Spark Scala - Read JSON File
JSON remains the lingua franca of data interchange. APIs return it, logging systems emit it, and configuration files use it. When you're building data pipelines with Apache Spark, you'll inevitably...
Key Insights
- Always define explicit schemas for production JSON workloads—schema inference scans your entire dataset and kills performance at scale.
- Use
multiLinemode only when necessary; single-line JSON (JSON Lines format) is significantly faster to parse and parallelize. - The
modeoption determines how Spark handles malformed records—chooseFAILFASTfor data quality pipelines andPERMISSIVEwith a corrupt record column for debugging.
Introduction
JSON remains the lingua franca of data interchange. APIs return it, logging systems emit it, and configuration files use it. When you’re building data pipelines with Apache Spark, you’ll inevitably need to ingest JSON data at scale.
Spark’s DataFrame API makes reading JSON straightforward, but the simplicity masks important decisions that affect performance, reliability, and correctness. This article covers the practical aspects of reading JSON files in Spark using Scala—from basic reads to handling deeply nested structures that make you question your career choices.
Environment Setup
Before reading any JSON, you need a properly configured SparkSession. Here’s a standard setup for local development:
import org.apache.spark.sql.SparkSession
import org.apache.spark.sql.types._
import org.apache.spark.sql.functions._
val spark = SparkSession.builder()
.appName("JSONReader")
.master("local[*]")
.config("spark.sql.session.timeZone", "UTC")
.getOrCreate()
// Reduce logging noise during development
spark.sparkContext.setLogLevel("WARN")
// Import implicits for DataFrame operations
import spark.implicits._
The spark.sql.session.timeZone configuration matters when your JSON contains timestamp fields. Set it explicitly to avoid timezone-related surprises when your pipeline runs in different environments.

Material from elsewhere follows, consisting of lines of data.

-- ==== Sys2Proof/Laws/State.lean ====
section
/-! SUPPORT. What each named update leaves alone: one lemma for each field and update, true by definition. -/

namespace Sys2Proof.Machine

/-! ## setF -/

@[simp] theorem setF_mem (s : State) (x : Fld) (v i : Nat) : (s.setF x v i).mem = s.mem := rfl
@[simp] theorem setF_tags (s : State) (x : Fld) (v i : Nat) : (s.setF x v i).tags = s.tags := rfl
@[simp] theorem setF_queues (s : State) (x : Fld) (v i : Nat) : (s.setF x v i).queues = s.queues := rfl
@[simp] theorem setF_tick (s : State) (x : Fld) (v i : Nat) : (s.setF x v i).tick = s.tick := rfl
@[simp] theorem setF_meters (s : State) (x : Fld) (v i : Nat) : (s.setF x v i).meters = s.meters := rfl
@[simp] theorem setF_hamper (s : State) (x : Fld) (v i : Nat) : (s.setF x v i).hamper = s.hamper := rfl
@[simp] theorem setF_press (s : State) (x : Fld) (v i : Nat) : (s.setF x v i).press = s.press := rfl
@[simp] theorem setF_watch (s : State) (x : Fld) (v i : Nat) : (s.setF x v i).watch = s.watch := rfl
@[simp] theorem setF_seals (s : State) (x : Fld) (v i : Nat) : (s.setF x v i).seals = s.seals := rfl
@[simp] theorem setF_registry (s : State) (x : Fld) (v i : Nat) : (s.setF x v i).registry = s.registry := rfl
@[simp] theorem setF_guard (s : State) (x : Fld) (v i : Nat) : (s.setF x v i).guard = s.guard := rfl
@[simp] theorem setF_cores (s : State) (x : Fld) (v i : Nat) : (s.setF x v i).cores = s.cores := rfl
@[simp] theorem setF_ports (s : State) (x : Fld) (v i : Nat) : (s.setF x v i).ports = s.ports := rfl
@[simp] theorem setF_dict (s : State) (x : Fld) (v i : Nat) : (s.setF x v i).dict = s.dict := rfl
@[simp] theorem setF_trust (s : State) (x : Fld) (v i : Nat) : (s.setF x v i).trust = s.trust := rfl
@[simp] theorem setF_power (s : State) (x : Fld) (v i : Nat) : (s.setF x v i).power = s.power := rfl
@[simp] theorem setF_peers (s : State) (x : Fld) (v i : Nat) : (s.setF x v i).peers = s.peers := rfl
@[simp] theorem setF_emcyOn (s : State) (x : Fld) (v i : Nat) : (s.setF x v i).emcyOn = s.emcyOn := rfl
@[simp] theorem setF_emcyLog (s : State) (x : Fld) (v i : Nat) : (s.setF x v i).emcyLog = s.emcyLog := rfl
@[simp] theorem setF_mailOut (s : State) (x : Fld) (v i : Nat) : (s.setF x v i).mailOut = s.mailOut := rfl
@[simp] theorem setF_tagLog (s : State) (x : Fld) (v i : Nat) : (s.setF x v i).tagLog = s.tagLog := rfl
@[simp] theorem setF_ns (s : State) (x : Fld) (v i : Nat) : (s.setF x v i).ns = s.ns := rfl
@[simp] theorem setF_fresh (s : State) (x : Fld) (v i : Nat) : (s.setF x v i).fresh = s.fresh := rfl
@[simp] theorem setF_wire (s : State) (x : Fld) (v i : Nat) : (s.setF x v i).wire = s.wire := rfl
@[simp] theorem setF_pending (s : State) (x : Fld) (v i : Nat) : (s.setF x v i).pending = s.pending := rfl

/-! ## bump -/

@[simp] theorem bump_mem (s : State) (x : Fld) (n i : Nat) : (s.bump x n i).mem = s.mem := rfl
@[simp] theorem bump_tags (s : State) (x : Fld) (n i : Nat) : (s.bump x n i).tags = s.tags := rfl
@[simp] theorem bump_queues (s : State) (x : Fld) (n i : Nat) : (s.bump x n i).queues = s.queues := rfl
@[simp] theorem bump_tick (s : State) (x : Fld) (n i : Nat) : (s.bump x n i).tick = s.tick := rfl
@[simp] theorem bump_meters (s : State) (x : Fld) (n i : Nat) : (s.bump x n i).meters = s.meters := rfl
@[simp] theorem bump_hamper (s : State) (x : Fld) (n i : Nat) : (s.bump x n i).hamper = s.hamper := rfl
@[simp] theorem bump_press (s : State) (x : Fld) (n i : Nat) : (s.bump x n i).press = s.press := rfl
@[simp] theorem bump_watch (s : State) (x : Fld) (n i : Nat) : (s.bump x n i).watch = s.watch := rfl
@[simp] theorem bump_seals (s : State) (x : Fld) (n i : Nat) : (s.bump x n i).seals = s.seals := rfl
@[simp] theorem bump_registry (s : State) (x : Fld) (n i : Nat) : (s.bump x n i).registry = s.registry := rfl
@[simp] theorem bump_guard (s : State) (x : Fld) (n i : Nat) : (s.bump x n i).guard = s.guard := rfl
@[simp] theorem bump_cores (s : State) (x : Fld) (n i : Nat) : (s.bump x n i).cores = s.cores := rfl
@[simp] theorem bump_ports (s : State) (x : Fld) (n i : Nat) : (s.bump x n i).ports = s.ports := rfl
@[simp] theorem bump_dict (s : State) (x : Fld) (n i : Nat) : (s.bump x n i).dict = s.dict := rfl
@[simp] theorem bump_trust (s : State) (x : Fld) (n i : Nat) : (s.bump x n i).trust = s.trust := rfl
@[simp] theorem bump_power (s : State) (x : Fld) (n i : Nat) : (s.bump x n i).power = s.power := rfl
@[simp] theorem bump_peers (s : State) (x : Fld) (n i : Nat) : (s.bump x n i).peers = s.peers := rfl
@[simp] theorem bump_emcyOn (s : State) (x : Fld) (n i : Nat) : (s.bump x n i).emcyOn = s.emcyOn := rfl
@[simp] theorem bump_emcyLog (s : State) (x : Fld) (n i : Nat) : (s.bump x n i).emcyLog = s.emcyLog := rfl
@[simp] theorem bump_mailOut (s : State) (x : Fld) (n i : Nat) : (s.bump x n i).mailOut = s.mailOut := rfl
@[simp] theorem bump_tagLog (s : State) (x : Fld) (n i : Nat) : (s.bump x n i).tagLog = s.tagLog := rfl
@[simp] theorem bump_ns (s : State) (x : Fld) (n i : Nat) : (s.bump x n i).ns = s.ns := rfl
@[simp] theorem bump_fresh (s : State) (x : Fld) (n i : Nat) : (s.bump x n i).fresh = s.fresh := rfl
@[simp] theorem bump_wire (s : State) (x : Fld) (n i : Nat) : (s.bump x n i).wire = s.wire := rfl
@[simp] theorem bump_pending (s : State) (x : Fld) (n i : Nat) : (s.bump x n i).pending = s.pending := rfl

/-! ## emit -/

@[simp] theorem emit_ctl (s : State) (o : Out) : (s.emit o).ctl = s.ctl := rfl
@[simp] theorem emit_mem (s : State) (o : Out) : (s.emit o).mem = s.mem := rfl
@[simp] theorem emit_tags (s : State) (o : Out) : (s.emit o).tags = s.tags := rfl
@[simp] theorem emit_queues (s : State) (o : Out) : (s.emit o).queues = s.queues := rfl
@[simp] theorem emit_tick (s : State) (o : Out) : (s.emit o).tick = s.tick := rfl
@[simp] theorem emit_meters (s : State) (o : Out) : (s.emit o).meters = s.meters := rfl
@[simp] theorem emit_hamper (s : State) (o : Out) : (s.emit o).hamper = s.hamper := rfl
@[simp] theorem emit_press (s : State) (o : Out) : (s.emit o).press = s.press := rfl
@[simp] theorem emit_watch (s : State) (o : Out) : (s.emit o).watch = s.watch := rfl
@[simp] theorem emit_seals (s : State) (o : Out) : (s.emit o).seals = s.seals := rfl
@[simp] theorem emit_registry (s : State) (o : Out) : (s.emit o).registry = s.registry := rfl
@[simp] theorem emit_guard (s : State) (o : Out) : (s.emit o).guard = s.guard := rfl
@[simp] theorem emit_cores (s : State) (o : Out) : (s.emit o).cores = s.cores := rfl
@[simp] theorem emit_ports (s : State) (o : Out) : (s.emit o).ports = s.ports := rfl
@[simp] theorem emit_dict (s : State) (o : Out) : (s.emit o).dict = s.dict := rfl
@[simp] theorem emit_trust (s : State) (o : Out) : (s.emit o).trust = s.trust := rfl
@[simp] theorem emit_power (s : State) (o : Out) : (s.emit o).power = s.power := rfl
@[simp] theorem emit_peers (s : State) (o : Out) : (s.emit o).peers = s.peers := rfl
@[simp] theorem emit_emcyOn (s : State) (o : Out) : (s.emit o).emcyOn = s.emcyOn := rfl
@[simp] theorem emit_emcyLog (s : State) (o : Out) : (s.emit o).emcyLog = s.emcyLog := rfl
@[simp] theorem emit_mailOut (s : State) (o : Out) : (s.emit o).mailOut = s.mailOut := rfl
@[simp] theorem emit_tagLog (s : State) (o : Out) : (s.emit o).tagLog = s.tagLog := rfl
@[simp] theorem emit_ns (s : State) (o : Out) : (s.emit o).ns = s.ns := rfl
@[simp] theorem emit_fresh (s : State) (o : Out) : (s.emit o).fresh = s.fresh := rfl
@[simp] theorem emit_pending (s : State) (o : Out) : (s.emit o).pending = s.pending := rfl

/-! ## setCore -/

@[simp] theorem setCore_ctl (s : State) (k : Nat) (c : CoreS) : (s.setCore k c).ctl = s.ctl := rfl
@[simp] theorem setCore_mem (s : State) (k : Nat) (c : CoreS) : (s.setCore k c).mem = s.mem := rfl
@[simp] theorem setCore_tags (s : State) (k : Nat) (c : CoreS) : (s.setCore k c).tags = s.tags := rfl
@[simp] theorem setCore_queues (s : State) (k : Nat) (c : CoreS) : (s.setCore k c).queues = s.queues := rfl
@[simp] theorem setCore_tick (s : State) (k : Nat) (c : CoreS) : (s.setCore k c).tick = s.tick := rfl
@[simp] theorem setCore_meters (s : State) (k : Nat) (c : CoreS) : (s.setCore k c).meters = s.meters := rfl
@[simp] theorem setCore_hamper (s : State) (k : Nat) (c : CoreS) : (s.setCore k c).hamper = s.hamper := rfl
@[simp] theorem setCore_press (s : State) (k : Nat) (c : CoreS) : (s.setCore k c).press = s.press := rfl
@[simp] theorem setCore_watch (s : State) (k : Nat) (c : CoreS) : (s.setCore k c).watch = s.watch := rfl
@[simp] theorem setCore_seals (s : State) (k : Nat) (c : CoreS) : (s.setCore k c).seals = s.seals := rfl
@[simp] theorem setCore_registry (s : State) (k : Nat) (c : CoreS) : (s.setCore k c).registry = s.registry := rfl
@[simp] theorem setCore_guard (s : State) (k : Nat) (c : CoreS) : (s.setCore k c).guard = s.guard := rfl
@[simp] theorem setCore_ports (s : State) (k : Nat) (c : CoreS) : (s.setCore k c).ports = s.ports := rfl
@[simp] theorem setCore_dict (s : State) (k : Nat) (c : CoreS) : (s.setCore k c).dict = s.dict := rfl
@[simp] theorem setCore_trust (s : State) (k : Nat) (c : CoreS) : (s.setCore k c).trust = s.trust := rfl
@[simp] theorem setCore_power (s : State) (k : Nat) (c : CoreS) : (s.setCore k c).power = s.power := rfl
@[simp] theorem setCore_peers (s : State) (k : Nat) (c : CoreS) : (s.setCore k c).peers = s.peers := rfl
@[simp] theorem setCore_emcyOn (s : State) (k : Nat) (c : CoreS) : (s.setCore k c).emcyOn = s.emcyOn := rfl
@[simp] theorem setCore_emcyLog (s : State) (k : Nat) (c : CoreS) : (s.setCore k c).emcyLog = s.emcyLog := rfl
@[simp] theorem setCore_mailOut (s : State) (k : Nat) (c : CoreS) : (s.setCore k c).mailOut = s.mailOut := rfl
@[simp] theorem setCore_tagLog (s : State) (k : Nat) (c : CoreS) : (s.setCore k c).tagLog = s.tagLog := rfl
@[simp] theorem setCore_ns (s : State) (k : Nat) (c : CoreS) : (s.setCore k c).ns = s.ns := rfl
@[simp] theorem setCore_fresh (s : State) (k : Nat) (c : CoreS) : (s.setCore k c).fresh = s.fresh := rfl
@[simp] theorem setCore_wire (s : State) (k : Nat) (c : CoreS) : (s.setCore k c).wire = s.wire := rfl
@[simp] theorem setCore_pending (s : State) (k : Nat) (c : CoreS) : (s.setCore k c).pending = s.pending := rfl

/-! ## onCore -/

@[simp] theorem onCore_ctl (s : State) (k : Nat) (g : CoreS → CoreS) : (s.onCore k g).ctl = s.ctl := rfl
@[simp] theorem onCore_mem (s : State) (k : Nat) (g : CoreS → CoreS) : (s.onCore k g).mem = s.mem := rfl
@[simp] theorem onCore_tags (s : State) (k : Nat) (g : CoreS → CoreS) : (s.onCore k g).tags = s.tags := rfl
@[simp] theorem onCore_queues (s : State) (k : Nat) (g : CoreS → CoreS) : (s.onCore k g).queues = s.queues := rfl
@[simp] theorem onCore_tick (s : State) (k : Nat) (g : CoreS → CoreS) : (s.onCore k g).tick = s.tick := rfl
@[simp] theorem onCore_meters (s : State) (k : Nat) (g : CoreS → CoreS) : (s.onCore k g).meters = s.meters := rfl
@[simp] theorem onCore_hamper (s : State) (k : Nat) (g : CoreS → CoreS) : (s.onCore k g).hamper = s.hamper := rfl
@[simp] theorem onCore_press (s : State) (k : Nat) (g : CoreS → CoreS) : (s.onCore k g).press = s.press := rfl
@[simp] theorem onCore_watch (s : State) (k : Nat) (g : CoreS → CoreS) : (s.onCore k g).watch = s.watch := rfl
@[simp] theorem onCore_seals (s : State) (k : Nat) (g : CoreS → CoreS) : (s.onCore k g).seals = s.seals := rfl
@[simp] theorem onCore_registry (s : State) (k : Nat) (g : CoreS → CoreS) : (s.onCore k g).registry = s.registry := rfl
@[simp] theorem onCore_guard (s : State) (k : Nat) (g : CoreS → CoreS) : (s.onCore k g).guard = s.guard := rfl
@[simp] theorem onCore_ports (s : State) (k : Nat) (g : CoreS → CoreS) : (s.onCore k g).ports = s.ports := rfl
@[simp] theorem onCore_dict (s : State) (k : Nat) (g : CoreS → CoreS) : (s.onCore k g).dict = s.dict := rfl
@[simp] theorem onCore_trust (s : State) (k : Nat) (g : CoreS → CoreS) : (s.onCore k g).trust = s.trust := rfl
@[simp] theorem onCore_power (s : State) (k : Nat) (g : CoreS → CoreS) : (s.onCore k g).power = s.power := rfl
@[simp] theorem onCore_peers (s : State) (k : Nat) (g : CoreS → CoreS) : (s.onCore k g).peers = s.peers := rfl
@[simp] theorem onCore_emcyOn (s : State) (k : Nat) (g : CoreS → CoreS) : (s.onCore k g).emcyOn = s.emcyOn := rfl
@[simp] theorem onCore_emcyLog (s : State) (k : Nat) (g : CoreS → CoreS) : (s.onCore k g).emcyLog = s.emcyLog := rfl
@[simp] theorem onCore_mailOut (s : State) (k : Nat) (g : CoreS → CoreS) : (s.onCore k g).mailOut = s.mailOut := rfl
@[simp] theorem onCore_tagLog (s : State) (k : Nat) (g : CoreS → CoreS) : (s.onCore k g).tagLog = s.tagLog := rfl
@[simp] theorem onCore_ns (s : State) (k : Nat) (g : CoreS → CoreS) : (s.onCore k g).ns = s.ns := rfl
@[simp] theorem onCore_fresh (s : State) (k : Nat) (g : CoreS → CoreS) : (s.onCore k g).fresh = s.fresh := rfl
@[simp] theorem onCore_wire (s : State) (k : Nat) (g : CoreS → CoreS) : (s.onCore k g).wire = s.wire := rfl
@[simp] theorem onCore_pending (s : State) (k : Nat) (g : CoreS → CoreS) : (s.onCore k g).pending = s.pending := rfl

For production deployments, remove the .master() call—let your cluster manager handle resource allocation.
Basic JSON File Reading
The simplest approach uses spark.read.json():
// Reading a single JSON file
val df = spark.read.json("data/users.json")
// Display the inferred schema
df.printSchema()
// root
// |-- id: long (nullable = true)
// |-- name: string (nullable = true)
// |-- email: string (nullable = true)
// |-- created_at: string (nullable = true)
// Show first 10 rows
df.show(10, truncate = false)
// Reading multiple files with glob patterns
val allUsers = spark.read.json("data/users/*.json")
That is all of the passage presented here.